-- Data excerpts follows --
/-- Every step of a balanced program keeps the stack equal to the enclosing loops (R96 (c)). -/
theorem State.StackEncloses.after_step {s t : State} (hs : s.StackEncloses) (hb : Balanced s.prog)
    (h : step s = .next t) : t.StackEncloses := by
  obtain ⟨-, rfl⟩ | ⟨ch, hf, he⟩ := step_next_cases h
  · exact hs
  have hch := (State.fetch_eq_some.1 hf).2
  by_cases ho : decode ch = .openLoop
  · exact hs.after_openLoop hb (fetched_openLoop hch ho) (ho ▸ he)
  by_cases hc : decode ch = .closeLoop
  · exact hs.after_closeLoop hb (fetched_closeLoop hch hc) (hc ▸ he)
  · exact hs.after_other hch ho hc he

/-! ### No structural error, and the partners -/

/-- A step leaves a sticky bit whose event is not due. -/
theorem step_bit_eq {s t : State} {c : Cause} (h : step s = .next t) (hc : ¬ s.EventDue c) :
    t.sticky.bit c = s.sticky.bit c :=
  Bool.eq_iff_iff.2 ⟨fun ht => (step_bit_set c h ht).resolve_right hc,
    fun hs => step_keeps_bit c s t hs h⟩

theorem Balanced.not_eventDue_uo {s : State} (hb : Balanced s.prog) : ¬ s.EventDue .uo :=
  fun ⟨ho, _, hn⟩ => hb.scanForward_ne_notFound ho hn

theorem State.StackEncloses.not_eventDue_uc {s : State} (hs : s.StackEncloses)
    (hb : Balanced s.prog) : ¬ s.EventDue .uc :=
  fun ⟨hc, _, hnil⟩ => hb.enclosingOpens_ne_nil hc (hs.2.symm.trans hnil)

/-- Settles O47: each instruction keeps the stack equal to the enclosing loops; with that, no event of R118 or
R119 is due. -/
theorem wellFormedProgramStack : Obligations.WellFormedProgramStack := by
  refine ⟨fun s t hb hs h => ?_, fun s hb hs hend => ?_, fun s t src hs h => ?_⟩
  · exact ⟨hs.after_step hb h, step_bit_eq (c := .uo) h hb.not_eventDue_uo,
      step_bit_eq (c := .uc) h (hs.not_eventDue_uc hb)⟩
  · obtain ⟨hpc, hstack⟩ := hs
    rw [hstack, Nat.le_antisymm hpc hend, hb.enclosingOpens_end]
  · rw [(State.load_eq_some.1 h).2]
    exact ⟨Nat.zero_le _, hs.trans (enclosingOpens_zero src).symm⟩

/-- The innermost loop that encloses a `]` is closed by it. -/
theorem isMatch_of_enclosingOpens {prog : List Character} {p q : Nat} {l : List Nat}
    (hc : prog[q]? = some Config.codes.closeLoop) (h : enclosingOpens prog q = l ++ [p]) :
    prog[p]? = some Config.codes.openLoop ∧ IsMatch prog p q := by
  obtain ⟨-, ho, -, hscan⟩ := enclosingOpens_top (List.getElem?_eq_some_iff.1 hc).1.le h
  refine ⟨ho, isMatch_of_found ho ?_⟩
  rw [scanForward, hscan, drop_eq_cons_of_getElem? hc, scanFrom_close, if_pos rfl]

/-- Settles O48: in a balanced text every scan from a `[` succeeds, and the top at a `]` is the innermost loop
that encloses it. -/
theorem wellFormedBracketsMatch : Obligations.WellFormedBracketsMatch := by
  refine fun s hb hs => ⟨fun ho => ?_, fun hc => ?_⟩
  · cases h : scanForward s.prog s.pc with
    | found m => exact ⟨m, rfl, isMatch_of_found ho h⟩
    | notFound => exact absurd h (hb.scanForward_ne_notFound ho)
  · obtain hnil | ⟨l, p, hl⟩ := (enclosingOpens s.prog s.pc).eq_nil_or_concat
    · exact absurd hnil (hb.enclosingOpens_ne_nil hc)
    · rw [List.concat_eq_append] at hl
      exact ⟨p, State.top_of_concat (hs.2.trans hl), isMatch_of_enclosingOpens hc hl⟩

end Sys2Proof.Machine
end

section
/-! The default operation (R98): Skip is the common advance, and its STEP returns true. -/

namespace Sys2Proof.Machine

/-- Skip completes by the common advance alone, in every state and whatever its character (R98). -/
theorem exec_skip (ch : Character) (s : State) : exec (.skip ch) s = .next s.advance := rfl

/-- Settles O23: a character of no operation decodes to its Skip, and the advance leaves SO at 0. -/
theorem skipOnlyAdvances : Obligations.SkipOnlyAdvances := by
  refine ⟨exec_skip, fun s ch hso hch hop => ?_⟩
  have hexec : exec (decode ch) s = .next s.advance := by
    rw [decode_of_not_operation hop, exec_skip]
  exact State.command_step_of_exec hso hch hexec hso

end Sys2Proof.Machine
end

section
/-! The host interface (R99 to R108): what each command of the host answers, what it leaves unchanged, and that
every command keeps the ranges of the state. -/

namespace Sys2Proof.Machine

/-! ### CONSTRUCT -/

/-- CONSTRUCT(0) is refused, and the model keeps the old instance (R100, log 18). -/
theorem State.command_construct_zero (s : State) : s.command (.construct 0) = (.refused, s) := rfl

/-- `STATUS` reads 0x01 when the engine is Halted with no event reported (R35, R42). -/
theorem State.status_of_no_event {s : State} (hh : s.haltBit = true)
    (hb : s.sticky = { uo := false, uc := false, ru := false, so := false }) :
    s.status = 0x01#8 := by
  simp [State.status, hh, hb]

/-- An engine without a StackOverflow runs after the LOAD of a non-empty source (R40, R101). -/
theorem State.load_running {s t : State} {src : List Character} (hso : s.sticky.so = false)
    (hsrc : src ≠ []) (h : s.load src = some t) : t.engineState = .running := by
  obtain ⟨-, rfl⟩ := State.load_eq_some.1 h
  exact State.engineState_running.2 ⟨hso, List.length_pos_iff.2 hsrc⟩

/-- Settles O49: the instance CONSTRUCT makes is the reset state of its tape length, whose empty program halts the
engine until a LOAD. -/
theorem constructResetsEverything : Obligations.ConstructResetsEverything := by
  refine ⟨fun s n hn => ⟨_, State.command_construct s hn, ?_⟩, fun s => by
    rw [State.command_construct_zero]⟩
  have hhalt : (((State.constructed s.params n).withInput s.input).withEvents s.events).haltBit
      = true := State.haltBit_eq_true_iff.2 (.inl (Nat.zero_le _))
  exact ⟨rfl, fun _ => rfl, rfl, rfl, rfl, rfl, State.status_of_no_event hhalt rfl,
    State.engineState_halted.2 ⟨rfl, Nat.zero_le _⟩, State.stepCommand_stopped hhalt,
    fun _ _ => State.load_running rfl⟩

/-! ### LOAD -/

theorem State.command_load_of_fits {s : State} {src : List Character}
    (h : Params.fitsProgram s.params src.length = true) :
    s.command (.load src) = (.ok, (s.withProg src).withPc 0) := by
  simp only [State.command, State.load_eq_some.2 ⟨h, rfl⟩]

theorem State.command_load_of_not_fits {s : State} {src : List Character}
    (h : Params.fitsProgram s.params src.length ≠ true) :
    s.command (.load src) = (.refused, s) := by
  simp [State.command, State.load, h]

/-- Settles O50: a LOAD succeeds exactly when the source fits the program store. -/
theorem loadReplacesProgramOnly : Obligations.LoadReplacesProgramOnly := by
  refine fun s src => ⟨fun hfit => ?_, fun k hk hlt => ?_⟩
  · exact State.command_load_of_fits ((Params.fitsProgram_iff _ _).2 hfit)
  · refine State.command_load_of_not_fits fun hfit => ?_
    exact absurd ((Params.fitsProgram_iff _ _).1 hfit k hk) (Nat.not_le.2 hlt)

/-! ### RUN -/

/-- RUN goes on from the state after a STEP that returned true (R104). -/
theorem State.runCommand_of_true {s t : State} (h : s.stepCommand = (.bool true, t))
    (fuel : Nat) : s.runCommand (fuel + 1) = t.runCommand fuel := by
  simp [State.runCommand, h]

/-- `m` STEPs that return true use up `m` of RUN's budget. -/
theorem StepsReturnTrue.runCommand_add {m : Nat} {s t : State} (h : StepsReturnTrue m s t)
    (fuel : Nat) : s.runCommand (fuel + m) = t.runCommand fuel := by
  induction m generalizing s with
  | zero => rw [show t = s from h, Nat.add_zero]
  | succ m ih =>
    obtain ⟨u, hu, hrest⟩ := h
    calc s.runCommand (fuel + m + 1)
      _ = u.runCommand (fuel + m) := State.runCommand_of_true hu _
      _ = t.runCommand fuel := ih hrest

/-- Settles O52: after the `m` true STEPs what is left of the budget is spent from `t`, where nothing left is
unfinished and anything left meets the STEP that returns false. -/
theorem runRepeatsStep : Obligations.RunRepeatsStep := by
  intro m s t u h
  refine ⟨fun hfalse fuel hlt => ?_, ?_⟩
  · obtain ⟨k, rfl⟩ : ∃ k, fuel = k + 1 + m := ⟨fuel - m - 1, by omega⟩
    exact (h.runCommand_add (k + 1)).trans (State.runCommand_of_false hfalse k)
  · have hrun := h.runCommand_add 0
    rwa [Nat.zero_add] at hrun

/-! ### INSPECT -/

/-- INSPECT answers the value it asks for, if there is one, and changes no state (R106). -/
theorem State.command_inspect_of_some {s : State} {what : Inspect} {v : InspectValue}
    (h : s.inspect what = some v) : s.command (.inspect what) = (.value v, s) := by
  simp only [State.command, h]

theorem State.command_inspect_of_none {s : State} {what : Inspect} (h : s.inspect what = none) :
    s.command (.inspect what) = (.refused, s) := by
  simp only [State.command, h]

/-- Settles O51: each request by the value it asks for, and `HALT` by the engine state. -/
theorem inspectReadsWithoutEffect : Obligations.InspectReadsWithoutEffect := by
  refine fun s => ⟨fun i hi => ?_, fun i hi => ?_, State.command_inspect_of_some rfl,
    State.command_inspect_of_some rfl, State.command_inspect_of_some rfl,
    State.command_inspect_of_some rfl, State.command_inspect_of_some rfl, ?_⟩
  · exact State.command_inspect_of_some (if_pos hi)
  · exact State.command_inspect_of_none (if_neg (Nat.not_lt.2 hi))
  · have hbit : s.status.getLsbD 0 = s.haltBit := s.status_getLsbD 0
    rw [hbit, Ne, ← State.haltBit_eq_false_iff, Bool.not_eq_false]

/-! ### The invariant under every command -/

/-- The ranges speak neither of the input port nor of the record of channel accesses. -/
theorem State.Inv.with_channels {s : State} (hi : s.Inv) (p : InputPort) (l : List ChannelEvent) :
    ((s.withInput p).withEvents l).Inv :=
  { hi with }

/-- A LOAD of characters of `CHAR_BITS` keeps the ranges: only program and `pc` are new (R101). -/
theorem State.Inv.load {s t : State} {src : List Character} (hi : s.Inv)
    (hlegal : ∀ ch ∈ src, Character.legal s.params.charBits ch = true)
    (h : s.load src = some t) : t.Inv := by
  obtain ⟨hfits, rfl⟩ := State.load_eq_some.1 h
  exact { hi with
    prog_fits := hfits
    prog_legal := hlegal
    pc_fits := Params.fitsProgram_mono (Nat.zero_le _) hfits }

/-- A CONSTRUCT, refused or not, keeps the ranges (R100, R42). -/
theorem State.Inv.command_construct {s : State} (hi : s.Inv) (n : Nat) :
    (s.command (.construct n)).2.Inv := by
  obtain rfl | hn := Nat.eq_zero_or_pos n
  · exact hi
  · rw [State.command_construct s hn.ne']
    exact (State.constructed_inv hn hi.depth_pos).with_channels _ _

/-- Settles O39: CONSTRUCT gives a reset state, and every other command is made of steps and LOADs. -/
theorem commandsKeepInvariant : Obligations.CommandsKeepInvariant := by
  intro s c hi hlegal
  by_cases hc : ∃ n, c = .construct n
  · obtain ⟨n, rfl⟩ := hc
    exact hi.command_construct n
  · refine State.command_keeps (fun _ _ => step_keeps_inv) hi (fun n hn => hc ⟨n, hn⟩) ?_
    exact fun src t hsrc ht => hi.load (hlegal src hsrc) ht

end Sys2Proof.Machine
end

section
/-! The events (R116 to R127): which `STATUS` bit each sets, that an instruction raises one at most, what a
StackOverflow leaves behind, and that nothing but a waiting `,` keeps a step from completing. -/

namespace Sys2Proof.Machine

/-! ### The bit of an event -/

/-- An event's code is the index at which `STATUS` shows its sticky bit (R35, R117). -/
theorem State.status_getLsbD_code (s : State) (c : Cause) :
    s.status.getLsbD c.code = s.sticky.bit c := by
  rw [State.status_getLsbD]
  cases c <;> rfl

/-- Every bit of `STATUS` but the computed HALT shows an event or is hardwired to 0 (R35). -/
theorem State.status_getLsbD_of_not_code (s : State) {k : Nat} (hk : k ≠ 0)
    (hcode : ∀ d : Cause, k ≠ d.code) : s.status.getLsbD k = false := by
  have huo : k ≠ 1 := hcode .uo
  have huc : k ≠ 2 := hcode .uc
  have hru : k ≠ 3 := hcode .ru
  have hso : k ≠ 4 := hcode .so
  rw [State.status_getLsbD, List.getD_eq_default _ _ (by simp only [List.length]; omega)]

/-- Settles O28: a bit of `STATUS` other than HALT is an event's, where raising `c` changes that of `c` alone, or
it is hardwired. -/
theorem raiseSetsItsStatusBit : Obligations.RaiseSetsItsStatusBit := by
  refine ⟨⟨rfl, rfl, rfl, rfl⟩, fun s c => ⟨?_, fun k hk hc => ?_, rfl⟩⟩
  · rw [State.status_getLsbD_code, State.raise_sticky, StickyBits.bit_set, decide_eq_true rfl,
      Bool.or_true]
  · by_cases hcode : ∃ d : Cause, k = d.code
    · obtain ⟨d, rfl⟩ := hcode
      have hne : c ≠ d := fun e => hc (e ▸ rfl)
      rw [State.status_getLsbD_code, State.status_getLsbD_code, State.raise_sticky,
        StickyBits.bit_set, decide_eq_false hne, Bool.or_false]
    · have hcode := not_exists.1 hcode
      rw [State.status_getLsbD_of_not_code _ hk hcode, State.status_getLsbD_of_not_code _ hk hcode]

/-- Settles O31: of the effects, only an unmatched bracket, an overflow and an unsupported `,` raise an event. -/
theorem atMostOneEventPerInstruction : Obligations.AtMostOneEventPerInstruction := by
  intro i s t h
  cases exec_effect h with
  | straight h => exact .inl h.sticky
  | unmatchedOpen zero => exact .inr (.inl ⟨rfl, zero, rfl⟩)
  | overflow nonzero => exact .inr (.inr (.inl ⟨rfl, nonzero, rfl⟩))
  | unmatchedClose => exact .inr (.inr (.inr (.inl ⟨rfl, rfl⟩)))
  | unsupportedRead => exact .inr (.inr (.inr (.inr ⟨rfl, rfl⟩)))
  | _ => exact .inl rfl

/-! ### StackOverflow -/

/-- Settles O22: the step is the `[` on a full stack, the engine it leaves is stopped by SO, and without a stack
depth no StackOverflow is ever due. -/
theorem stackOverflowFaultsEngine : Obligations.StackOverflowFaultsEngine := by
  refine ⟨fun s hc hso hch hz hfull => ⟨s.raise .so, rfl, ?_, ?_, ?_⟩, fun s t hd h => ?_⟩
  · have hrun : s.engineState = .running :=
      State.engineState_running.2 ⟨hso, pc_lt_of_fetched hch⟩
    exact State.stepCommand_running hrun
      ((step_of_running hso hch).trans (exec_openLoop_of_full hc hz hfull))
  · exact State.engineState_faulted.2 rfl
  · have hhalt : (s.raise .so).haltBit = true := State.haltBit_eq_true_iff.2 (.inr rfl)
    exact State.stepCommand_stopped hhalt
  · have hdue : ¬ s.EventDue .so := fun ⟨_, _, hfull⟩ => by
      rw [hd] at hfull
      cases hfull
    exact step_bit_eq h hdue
-- Data excerpts concluded --
-- Data excerpts follows --
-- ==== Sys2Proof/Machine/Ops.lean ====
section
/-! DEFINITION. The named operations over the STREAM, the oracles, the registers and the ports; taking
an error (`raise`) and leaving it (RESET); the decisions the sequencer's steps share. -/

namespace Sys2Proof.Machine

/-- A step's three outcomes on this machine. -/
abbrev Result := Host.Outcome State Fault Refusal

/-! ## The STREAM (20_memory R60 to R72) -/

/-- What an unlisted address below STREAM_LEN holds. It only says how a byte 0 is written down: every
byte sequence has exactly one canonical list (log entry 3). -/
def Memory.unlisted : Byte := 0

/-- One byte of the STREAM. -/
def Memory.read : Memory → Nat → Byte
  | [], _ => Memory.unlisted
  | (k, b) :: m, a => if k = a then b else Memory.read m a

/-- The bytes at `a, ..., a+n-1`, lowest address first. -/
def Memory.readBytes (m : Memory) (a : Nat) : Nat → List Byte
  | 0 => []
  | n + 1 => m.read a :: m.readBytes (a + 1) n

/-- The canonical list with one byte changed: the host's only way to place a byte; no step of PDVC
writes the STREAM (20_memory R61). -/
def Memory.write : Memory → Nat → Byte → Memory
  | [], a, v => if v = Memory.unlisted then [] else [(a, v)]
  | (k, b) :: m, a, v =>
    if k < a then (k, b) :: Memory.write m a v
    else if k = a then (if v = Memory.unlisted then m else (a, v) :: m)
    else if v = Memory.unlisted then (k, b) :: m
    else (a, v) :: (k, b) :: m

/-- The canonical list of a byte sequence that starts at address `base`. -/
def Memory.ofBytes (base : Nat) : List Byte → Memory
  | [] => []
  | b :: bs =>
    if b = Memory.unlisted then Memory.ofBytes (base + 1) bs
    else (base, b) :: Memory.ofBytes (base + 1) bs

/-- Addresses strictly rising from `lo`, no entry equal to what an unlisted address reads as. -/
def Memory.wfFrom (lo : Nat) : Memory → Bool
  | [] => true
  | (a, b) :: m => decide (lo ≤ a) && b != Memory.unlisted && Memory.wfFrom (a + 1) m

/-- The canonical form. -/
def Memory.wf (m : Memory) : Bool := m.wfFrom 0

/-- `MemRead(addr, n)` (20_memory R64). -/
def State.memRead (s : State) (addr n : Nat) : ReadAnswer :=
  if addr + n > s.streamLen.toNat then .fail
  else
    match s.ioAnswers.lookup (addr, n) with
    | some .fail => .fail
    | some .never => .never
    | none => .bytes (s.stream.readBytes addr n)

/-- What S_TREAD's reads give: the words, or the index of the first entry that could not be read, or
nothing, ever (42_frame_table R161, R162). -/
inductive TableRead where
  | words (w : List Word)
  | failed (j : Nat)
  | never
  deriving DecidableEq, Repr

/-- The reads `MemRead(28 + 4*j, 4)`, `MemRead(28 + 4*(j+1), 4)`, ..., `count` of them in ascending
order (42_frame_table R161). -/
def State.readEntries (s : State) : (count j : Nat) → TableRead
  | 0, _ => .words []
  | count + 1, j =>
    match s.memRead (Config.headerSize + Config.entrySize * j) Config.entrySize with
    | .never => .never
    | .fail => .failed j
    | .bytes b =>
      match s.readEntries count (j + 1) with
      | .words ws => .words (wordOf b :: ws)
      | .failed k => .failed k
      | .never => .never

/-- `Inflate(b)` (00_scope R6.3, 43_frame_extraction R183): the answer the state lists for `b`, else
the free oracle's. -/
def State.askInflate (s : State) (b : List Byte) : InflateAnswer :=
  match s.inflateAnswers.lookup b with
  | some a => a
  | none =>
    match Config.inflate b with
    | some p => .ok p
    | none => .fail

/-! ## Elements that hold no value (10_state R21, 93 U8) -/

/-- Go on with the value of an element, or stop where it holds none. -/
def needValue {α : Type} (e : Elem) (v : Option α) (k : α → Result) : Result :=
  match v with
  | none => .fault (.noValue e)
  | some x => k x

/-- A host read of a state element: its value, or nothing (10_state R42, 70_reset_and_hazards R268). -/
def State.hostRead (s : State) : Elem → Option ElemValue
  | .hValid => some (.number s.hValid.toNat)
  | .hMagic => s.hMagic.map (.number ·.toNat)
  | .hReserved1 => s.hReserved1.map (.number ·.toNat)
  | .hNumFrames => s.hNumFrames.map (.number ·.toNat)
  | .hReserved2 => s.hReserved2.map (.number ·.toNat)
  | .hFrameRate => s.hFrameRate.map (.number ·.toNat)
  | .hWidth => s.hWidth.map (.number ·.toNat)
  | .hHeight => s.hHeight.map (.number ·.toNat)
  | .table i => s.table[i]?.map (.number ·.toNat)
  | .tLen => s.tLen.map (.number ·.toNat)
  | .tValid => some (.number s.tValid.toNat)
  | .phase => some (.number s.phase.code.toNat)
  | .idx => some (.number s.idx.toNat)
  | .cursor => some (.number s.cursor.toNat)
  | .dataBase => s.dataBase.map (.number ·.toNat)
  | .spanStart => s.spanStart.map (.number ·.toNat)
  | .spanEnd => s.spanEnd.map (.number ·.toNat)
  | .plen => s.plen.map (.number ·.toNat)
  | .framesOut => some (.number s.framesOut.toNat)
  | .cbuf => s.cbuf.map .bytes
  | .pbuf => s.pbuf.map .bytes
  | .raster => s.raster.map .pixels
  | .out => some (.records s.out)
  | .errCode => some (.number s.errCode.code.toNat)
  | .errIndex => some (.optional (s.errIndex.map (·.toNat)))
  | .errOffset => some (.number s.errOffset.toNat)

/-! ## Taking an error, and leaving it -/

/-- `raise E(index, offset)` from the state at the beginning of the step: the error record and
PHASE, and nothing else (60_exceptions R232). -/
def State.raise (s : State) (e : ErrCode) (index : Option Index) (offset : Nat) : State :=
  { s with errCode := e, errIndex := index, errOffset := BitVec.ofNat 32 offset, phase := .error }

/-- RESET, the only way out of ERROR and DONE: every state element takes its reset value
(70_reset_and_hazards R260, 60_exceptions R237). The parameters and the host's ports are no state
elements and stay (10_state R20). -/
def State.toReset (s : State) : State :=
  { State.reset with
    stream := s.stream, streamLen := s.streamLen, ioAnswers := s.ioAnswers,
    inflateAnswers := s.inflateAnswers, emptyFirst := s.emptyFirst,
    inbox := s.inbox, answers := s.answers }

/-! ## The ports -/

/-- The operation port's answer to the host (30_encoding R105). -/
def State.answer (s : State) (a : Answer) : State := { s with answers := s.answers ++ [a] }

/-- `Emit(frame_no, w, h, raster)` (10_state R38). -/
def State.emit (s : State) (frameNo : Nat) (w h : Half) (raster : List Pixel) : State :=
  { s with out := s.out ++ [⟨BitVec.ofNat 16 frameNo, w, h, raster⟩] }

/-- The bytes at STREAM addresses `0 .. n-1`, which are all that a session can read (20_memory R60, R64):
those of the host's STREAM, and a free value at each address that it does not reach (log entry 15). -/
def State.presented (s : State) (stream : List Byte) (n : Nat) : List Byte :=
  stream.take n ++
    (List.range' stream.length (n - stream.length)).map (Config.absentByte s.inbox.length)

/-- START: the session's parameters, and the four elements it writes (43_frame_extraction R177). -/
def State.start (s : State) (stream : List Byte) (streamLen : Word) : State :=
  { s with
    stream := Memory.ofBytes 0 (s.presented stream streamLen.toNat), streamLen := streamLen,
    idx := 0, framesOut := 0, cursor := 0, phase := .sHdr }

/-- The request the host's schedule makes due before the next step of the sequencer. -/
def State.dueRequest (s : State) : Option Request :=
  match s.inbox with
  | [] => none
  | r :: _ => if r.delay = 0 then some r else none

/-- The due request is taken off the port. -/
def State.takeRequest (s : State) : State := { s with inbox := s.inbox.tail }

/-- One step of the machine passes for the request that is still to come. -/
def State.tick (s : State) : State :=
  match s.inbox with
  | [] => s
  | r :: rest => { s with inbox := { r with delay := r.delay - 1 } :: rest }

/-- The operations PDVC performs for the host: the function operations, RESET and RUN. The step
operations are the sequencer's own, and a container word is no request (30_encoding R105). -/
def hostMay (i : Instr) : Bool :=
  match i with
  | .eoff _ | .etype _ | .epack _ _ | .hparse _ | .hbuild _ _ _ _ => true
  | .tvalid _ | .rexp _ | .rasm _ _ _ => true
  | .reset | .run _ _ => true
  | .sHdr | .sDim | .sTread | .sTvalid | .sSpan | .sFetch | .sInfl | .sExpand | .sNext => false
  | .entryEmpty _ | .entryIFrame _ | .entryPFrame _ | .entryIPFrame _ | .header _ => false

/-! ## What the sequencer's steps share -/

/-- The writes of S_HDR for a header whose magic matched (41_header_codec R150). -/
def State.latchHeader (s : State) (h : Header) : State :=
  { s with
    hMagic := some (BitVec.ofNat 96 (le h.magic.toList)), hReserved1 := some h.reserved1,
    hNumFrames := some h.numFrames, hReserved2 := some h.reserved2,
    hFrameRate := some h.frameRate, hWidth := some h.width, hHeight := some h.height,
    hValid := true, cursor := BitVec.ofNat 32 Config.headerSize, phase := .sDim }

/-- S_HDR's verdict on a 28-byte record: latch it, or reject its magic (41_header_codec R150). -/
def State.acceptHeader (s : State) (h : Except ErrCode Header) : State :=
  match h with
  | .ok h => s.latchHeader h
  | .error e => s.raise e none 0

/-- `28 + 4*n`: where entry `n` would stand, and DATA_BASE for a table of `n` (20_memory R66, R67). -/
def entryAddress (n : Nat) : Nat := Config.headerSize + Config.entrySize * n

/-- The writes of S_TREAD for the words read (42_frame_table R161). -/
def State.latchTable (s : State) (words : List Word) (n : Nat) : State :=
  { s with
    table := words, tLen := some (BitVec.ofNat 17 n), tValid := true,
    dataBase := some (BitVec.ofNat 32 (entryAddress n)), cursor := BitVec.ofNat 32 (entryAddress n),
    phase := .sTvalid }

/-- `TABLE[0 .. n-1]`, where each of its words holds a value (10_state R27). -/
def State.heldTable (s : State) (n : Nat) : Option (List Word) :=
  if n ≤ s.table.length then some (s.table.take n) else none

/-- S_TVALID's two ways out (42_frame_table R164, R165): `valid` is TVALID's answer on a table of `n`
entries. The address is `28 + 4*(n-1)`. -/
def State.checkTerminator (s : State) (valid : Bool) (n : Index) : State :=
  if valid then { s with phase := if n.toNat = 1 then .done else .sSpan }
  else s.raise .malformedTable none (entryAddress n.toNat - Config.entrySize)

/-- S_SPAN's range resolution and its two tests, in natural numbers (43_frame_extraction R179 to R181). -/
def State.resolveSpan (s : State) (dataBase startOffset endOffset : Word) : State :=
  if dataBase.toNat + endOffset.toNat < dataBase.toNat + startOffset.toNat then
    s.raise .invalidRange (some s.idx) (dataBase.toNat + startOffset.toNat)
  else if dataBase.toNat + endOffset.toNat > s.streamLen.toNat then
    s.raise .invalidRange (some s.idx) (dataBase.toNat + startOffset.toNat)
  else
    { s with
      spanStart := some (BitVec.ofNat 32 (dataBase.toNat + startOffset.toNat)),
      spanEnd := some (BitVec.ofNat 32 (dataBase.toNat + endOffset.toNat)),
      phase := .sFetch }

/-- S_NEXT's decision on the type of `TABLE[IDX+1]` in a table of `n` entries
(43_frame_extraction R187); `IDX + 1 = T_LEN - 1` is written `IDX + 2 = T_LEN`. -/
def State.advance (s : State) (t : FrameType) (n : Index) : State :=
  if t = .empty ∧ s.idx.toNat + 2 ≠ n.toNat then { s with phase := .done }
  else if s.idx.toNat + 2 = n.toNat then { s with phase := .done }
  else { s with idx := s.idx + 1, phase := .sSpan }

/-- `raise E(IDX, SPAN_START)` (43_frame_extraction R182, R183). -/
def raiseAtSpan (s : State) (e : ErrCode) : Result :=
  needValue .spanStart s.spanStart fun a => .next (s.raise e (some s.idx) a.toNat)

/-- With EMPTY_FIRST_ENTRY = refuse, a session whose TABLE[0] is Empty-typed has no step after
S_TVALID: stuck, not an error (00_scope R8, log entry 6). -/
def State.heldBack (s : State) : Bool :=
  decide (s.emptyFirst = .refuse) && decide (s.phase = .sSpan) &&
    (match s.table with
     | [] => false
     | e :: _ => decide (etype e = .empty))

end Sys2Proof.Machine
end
-- Data excerpts concluded --
Could you restate, word for word, the lines above from the one with "matched (41_header_codec R150). -/" to the one with "hFrameRate := some", both included?

--- Task result ---
/-- The writes of S_HDR for a header whose magic matched (41_header_codec R150). -/
def State.latchHeader (s : State) (h : Header) : State :=
  { s with
    hMagic := some (BitVec.ofNat 96 (le h.magic.toList)), hReserved1 := some h.reserved1,
    hNumFrames := some h.numFrames, hReserved2 := some h.reserved2,
    hFrameRate := some h.frameRate, hWidth := some h.width, hHeight := some h.height,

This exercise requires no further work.